* **What to do**: Of all the lines in these entries, count those that contain "rails" and give only the total.

* **Stored data**:
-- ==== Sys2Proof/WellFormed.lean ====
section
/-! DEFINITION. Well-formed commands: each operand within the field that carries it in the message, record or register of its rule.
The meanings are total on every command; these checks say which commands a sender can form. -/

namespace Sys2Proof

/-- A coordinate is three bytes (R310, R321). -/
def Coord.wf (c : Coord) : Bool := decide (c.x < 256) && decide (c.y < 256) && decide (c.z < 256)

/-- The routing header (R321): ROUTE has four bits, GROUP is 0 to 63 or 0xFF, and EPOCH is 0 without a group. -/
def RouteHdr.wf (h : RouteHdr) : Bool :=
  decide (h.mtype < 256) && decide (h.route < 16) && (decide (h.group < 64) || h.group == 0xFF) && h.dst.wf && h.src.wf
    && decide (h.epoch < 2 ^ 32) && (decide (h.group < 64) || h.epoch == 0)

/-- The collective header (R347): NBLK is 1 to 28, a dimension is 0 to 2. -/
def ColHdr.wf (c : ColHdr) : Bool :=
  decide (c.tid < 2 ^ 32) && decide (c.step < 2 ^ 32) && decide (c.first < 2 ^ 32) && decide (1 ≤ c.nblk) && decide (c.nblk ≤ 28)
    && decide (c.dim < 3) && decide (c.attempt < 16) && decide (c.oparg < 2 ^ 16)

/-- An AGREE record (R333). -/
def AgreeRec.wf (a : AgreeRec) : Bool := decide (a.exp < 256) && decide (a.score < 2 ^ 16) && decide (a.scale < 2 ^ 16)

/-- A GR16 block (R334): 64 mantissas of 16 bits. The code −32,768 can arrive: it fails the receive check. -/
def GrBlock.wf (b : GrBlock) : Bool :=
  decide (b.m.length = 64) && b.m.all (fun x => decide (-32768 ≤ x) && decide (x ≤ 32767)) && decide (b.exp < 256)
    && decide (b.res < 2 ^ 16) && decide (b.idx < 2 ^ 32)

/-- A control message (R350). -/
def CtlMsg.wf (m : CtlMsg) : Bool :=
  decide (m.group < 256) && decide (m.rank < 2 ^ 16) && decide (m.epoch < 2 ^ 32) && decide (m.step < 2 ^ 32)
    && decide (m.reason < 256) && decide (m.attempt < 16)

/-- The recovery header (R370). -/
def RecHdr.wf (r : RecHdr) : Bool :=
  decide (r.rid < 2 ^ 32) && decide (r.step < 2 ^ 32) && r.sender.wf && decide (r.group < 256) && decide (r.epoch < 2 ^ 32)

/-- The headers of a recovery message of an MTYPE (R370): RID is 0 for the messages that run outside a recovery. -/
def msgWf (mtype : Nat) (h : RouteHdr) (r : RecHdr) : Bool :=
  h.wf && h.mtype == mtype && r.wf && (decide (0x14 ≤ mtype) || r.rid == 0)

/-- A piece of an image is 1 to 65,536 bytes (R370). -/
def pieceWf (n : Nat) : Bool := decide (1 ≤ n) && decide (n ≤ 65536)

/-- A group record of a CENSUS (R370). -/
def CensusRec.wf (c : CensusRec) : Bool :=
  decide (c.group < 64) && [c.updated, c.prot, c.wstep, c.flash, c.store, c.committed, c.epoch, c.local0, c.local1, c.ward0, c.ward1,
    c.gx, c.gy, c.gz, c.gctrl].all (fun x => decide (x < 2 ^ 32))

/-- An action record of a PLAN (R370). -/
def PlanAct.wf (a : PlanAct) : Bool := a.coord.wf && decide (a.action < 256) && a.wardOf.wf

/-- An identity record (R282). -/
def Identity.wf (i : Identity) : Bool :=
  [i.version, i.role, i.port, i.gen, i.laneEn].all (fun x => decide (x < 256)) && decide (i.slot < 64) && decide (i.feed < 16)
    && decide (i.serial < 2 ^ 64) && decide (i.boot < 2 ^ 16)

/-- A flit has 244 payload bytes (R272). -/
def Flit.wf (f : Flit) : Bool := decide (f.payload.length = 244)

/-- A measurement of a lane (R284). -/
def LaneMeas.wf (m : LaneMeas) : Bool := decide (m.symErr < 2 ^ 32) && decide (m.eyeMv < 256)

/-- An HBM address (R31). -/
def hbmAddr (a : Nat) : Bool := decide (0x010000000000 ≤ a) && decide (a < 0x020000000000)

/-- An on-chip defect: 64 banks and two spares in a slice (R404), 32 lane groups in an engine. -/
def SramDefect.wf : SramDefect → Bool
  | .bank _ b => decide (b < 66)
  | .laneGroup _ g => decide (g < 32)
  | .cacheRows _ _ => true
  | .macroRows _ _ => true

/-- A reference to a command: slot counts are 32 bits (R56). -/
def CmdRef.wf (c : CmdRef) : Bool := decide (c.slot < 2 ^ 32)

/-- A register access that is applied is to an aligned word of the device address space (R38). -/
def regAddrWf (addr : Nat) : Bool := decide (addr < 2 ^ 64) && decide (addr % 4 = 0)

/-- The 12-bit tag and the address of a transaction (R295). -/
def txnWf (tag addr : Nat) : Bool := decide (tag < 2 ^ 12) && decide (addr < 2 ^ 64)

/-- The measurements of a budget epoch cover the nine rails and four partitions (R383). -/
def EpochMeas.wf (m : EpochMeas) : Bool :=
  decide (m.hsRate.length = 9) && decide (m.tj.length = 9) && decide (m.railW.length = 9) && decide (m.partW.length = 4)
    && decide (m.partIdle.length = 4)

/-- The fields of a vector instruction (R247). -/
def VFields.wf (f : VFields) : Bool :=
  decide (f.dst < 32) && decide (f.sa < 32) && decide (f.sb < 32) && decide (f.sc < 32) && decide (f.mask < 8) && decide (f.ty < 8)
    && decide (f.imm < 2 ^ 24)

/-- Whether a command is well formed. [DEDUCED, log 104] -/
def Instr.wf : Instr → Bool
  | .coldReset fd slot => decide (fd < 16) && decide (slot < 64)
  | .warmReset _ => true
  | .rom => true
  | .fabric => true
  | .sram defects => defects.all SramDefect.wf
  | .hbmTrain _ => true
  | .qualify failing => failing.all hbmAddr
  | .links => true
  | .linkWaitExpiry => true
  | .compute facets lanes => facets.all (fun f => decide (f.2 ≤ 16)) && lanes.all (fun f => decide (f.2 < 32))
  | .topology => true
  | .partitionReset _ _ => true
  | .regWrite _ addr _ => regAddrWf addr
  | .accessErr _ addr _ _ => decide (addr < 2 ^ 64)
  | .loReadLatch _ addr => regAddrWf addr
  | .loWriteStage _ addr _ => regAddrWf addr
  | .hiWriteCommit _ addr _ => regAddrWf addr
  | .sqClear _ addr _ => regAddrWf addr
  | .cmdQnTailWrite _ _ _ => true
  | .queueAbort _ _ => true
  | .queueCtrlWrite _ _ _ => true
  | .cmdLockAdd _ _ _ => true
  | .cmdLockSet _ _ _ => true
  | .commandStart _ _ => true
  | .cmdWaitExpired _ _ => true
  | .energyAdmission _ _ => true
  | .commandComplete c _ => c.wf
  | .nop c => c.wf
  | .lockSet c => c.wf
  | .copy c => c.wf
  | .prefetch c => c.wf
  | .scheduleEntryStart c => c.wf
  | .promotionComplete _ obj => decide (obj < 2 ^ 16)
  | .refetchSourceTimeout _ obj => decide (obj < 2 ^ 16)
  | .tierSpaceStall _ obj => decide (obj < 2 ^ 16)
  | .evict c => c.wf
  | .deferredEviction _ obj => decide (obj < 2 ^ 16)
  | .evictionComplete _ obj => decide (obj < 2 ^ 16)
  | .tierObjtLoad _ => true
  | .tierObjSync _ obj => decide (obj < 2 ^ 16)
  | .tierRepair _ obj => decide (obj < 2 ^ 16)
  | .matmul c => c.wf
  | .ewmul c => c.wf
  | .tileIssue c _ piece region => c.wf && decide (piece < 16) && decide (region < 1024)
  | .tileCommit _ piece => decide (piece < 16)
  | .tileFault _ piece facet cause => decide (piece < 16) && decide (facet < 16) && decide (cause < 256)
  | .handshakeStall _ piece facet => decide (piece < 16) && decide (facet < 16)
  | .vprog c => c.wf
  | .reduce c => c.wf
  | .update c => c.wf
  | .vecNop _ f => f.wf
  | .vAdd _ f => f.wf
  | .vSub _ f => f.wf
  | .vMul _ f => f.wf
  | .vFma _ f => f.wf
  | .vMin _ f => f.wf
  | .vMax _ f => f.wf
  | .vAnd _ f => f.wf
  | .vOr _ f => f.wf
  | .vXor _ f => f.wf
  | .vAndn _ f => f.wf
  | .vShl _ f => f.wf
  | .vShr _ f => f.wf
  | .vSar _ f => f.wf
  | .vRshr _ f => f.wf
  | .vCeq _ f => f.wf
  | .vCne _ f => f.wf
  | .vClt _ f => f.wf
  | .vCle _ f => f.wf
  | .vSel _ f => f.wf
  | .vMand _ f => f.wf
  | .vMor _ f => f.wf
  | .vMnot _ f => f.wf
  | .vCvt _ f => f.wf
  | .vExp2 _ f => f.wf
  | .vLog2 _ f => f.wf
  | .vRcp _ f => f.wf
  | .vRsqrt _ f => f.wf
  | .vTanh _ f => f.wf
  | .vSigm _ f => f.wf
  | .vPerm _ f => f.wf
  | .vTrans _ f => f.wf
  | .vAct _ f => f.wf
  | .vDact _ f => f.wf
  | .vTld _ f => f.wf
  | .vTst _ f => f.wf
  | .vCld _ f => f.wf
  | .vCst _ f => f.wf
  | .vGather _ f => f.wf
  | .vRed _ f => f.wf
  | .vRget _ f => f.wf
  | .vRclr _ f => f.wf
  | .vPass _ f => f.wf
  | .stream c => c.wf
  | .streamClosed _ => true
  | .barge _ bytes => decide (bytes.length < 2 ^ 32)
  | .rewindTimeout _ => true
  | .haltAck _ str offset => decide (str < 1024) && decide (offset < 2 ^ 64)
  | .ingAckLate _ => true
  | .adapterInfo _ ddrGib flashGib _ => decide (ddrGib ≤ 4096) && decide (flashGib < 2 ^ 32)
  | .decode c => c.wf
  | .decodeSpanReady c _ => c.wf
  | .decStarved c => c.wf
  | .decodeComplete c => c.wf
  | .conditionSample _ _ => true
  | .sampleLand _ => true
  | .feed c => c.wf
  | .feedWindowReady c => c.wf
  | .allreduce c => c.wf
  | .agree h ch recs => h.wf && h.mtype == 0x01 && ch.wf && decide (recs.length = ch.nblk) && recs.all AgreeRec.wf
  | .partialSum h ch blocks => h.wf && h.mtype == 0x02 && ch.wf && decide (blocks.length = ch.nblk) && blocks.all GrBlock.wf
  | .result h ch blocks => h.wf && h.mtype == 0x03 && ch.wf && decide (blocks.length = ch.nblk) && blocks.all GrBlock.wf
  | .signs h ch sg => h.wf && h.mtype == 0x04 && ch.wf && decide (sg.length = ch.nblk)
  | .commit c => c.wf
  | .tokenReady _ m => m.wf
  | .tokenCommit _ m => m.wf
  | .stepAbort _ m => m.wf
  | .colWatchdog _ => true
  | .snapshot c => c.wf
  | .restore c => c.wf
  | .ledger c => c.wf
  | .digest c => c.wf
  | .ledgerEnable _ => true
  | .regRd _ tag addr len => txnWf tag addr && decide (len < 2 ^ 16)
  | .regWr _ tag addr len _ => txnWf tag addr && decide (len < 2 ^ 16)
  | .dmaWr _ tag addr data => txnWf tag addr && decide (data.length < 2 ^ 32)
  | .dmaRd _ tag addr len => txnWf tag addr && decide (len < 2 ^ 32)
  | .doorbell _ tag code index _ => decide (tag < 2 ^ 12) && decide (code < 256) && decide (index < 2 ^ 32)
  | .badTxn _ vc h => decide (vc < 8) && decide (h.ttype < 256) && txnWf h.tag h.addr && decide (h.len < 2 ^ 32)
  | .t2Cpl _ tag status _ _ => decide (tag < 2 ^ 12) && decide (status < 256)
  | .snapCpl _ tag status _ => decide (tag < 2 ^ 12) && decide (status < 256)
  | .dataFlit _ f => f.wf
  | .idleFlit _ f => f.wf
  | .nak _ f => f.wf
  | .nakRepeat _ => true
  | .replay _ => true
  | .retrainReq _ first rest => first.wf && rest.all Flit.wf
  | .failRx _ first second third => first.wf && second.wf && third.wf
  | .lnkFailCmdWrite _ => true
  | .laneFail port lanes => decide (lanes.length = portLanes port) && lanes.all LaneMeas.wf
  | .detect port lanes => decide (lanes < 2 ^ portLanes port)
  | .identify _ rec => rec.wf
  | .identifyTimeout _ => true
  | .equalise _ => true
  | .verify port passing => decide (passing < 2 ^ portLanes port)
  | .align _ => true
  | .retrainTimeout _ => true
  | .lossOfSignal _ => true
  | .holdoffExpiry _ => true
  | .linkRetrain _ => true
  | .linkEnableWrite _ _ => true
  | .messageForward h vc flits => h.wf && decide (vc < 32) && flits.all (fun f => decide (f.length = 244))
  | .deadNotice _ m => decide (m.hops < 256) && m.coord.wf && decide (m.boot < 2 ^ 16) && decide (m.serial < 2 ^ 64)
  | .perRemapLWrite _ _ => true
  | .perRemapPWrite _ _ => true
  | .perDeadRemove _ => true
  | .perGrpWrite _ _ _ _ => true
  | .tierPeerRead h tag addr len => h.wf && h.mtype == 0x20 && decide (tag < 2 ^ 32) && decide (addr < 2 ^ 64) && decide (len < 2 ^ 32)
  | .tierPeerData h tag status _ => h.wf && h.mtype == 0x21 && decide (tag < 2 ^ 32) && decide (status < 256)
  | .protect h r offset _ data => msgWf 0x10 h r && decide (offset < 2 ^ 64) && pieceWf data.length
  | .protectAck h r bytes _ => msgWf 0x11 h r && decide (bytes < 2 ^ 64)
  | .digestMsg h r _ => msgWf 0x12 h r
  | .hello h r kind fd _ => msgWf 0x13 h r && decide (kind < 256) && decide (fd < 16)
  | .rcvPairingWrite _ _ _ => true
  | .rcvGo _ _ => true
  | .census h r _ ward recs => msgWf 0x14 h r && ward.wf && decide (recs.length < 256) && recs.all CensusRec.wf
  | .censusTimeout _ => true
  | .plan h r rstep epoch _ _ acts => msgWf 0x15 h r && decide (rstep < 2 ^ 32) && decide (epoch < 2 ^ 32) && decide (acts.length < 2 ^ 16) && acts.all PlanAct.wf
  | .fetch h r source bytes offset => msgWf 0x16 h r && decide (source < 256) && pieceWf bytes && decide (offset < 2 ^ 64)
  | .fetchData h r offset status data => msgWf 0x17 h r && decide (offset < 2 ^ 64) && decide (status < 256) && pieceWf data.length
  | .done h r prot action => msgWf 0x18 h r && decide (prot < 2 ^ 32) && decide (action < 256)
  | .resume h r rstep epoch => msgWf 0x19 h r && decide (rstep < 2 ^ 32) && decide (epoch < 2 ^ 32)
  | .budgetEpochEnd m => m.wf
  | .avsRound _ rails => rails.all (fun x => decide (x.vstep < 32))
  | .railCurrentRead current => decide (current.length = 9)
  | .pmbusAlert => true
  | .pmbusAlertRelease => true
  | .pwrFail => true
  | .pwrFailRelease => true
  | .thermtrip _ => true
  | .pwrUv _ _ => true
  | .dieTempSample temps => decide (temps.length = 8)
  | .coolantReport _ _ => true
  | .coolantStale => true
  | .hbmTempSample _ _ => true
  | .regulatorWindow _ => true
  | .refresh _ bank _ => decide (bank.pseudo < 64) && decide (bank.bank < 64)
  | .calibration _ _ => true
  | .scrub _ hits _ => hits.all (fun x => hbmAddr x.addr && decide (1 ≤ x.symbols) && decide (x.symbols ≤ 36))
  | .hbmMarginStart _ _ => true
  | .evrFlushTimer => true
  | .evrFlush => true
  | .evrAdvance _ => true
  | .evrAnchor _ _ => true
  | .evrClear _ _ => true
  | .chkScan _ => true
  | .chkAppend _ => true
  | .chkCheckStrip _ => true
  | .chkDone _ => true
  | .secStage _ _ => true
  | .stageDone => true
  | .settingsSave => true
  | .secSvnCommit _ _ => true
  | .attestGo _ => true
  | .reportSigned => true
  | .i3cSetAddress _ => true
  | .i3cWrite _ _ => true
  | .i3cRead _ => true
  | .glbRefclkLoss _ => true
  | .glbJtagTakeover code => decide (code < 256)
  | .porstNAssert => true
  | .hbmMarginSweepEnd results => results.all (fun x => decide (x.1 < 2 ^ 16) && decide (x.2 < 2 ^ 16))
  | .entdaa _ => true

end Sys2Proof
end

* **Task output**: 2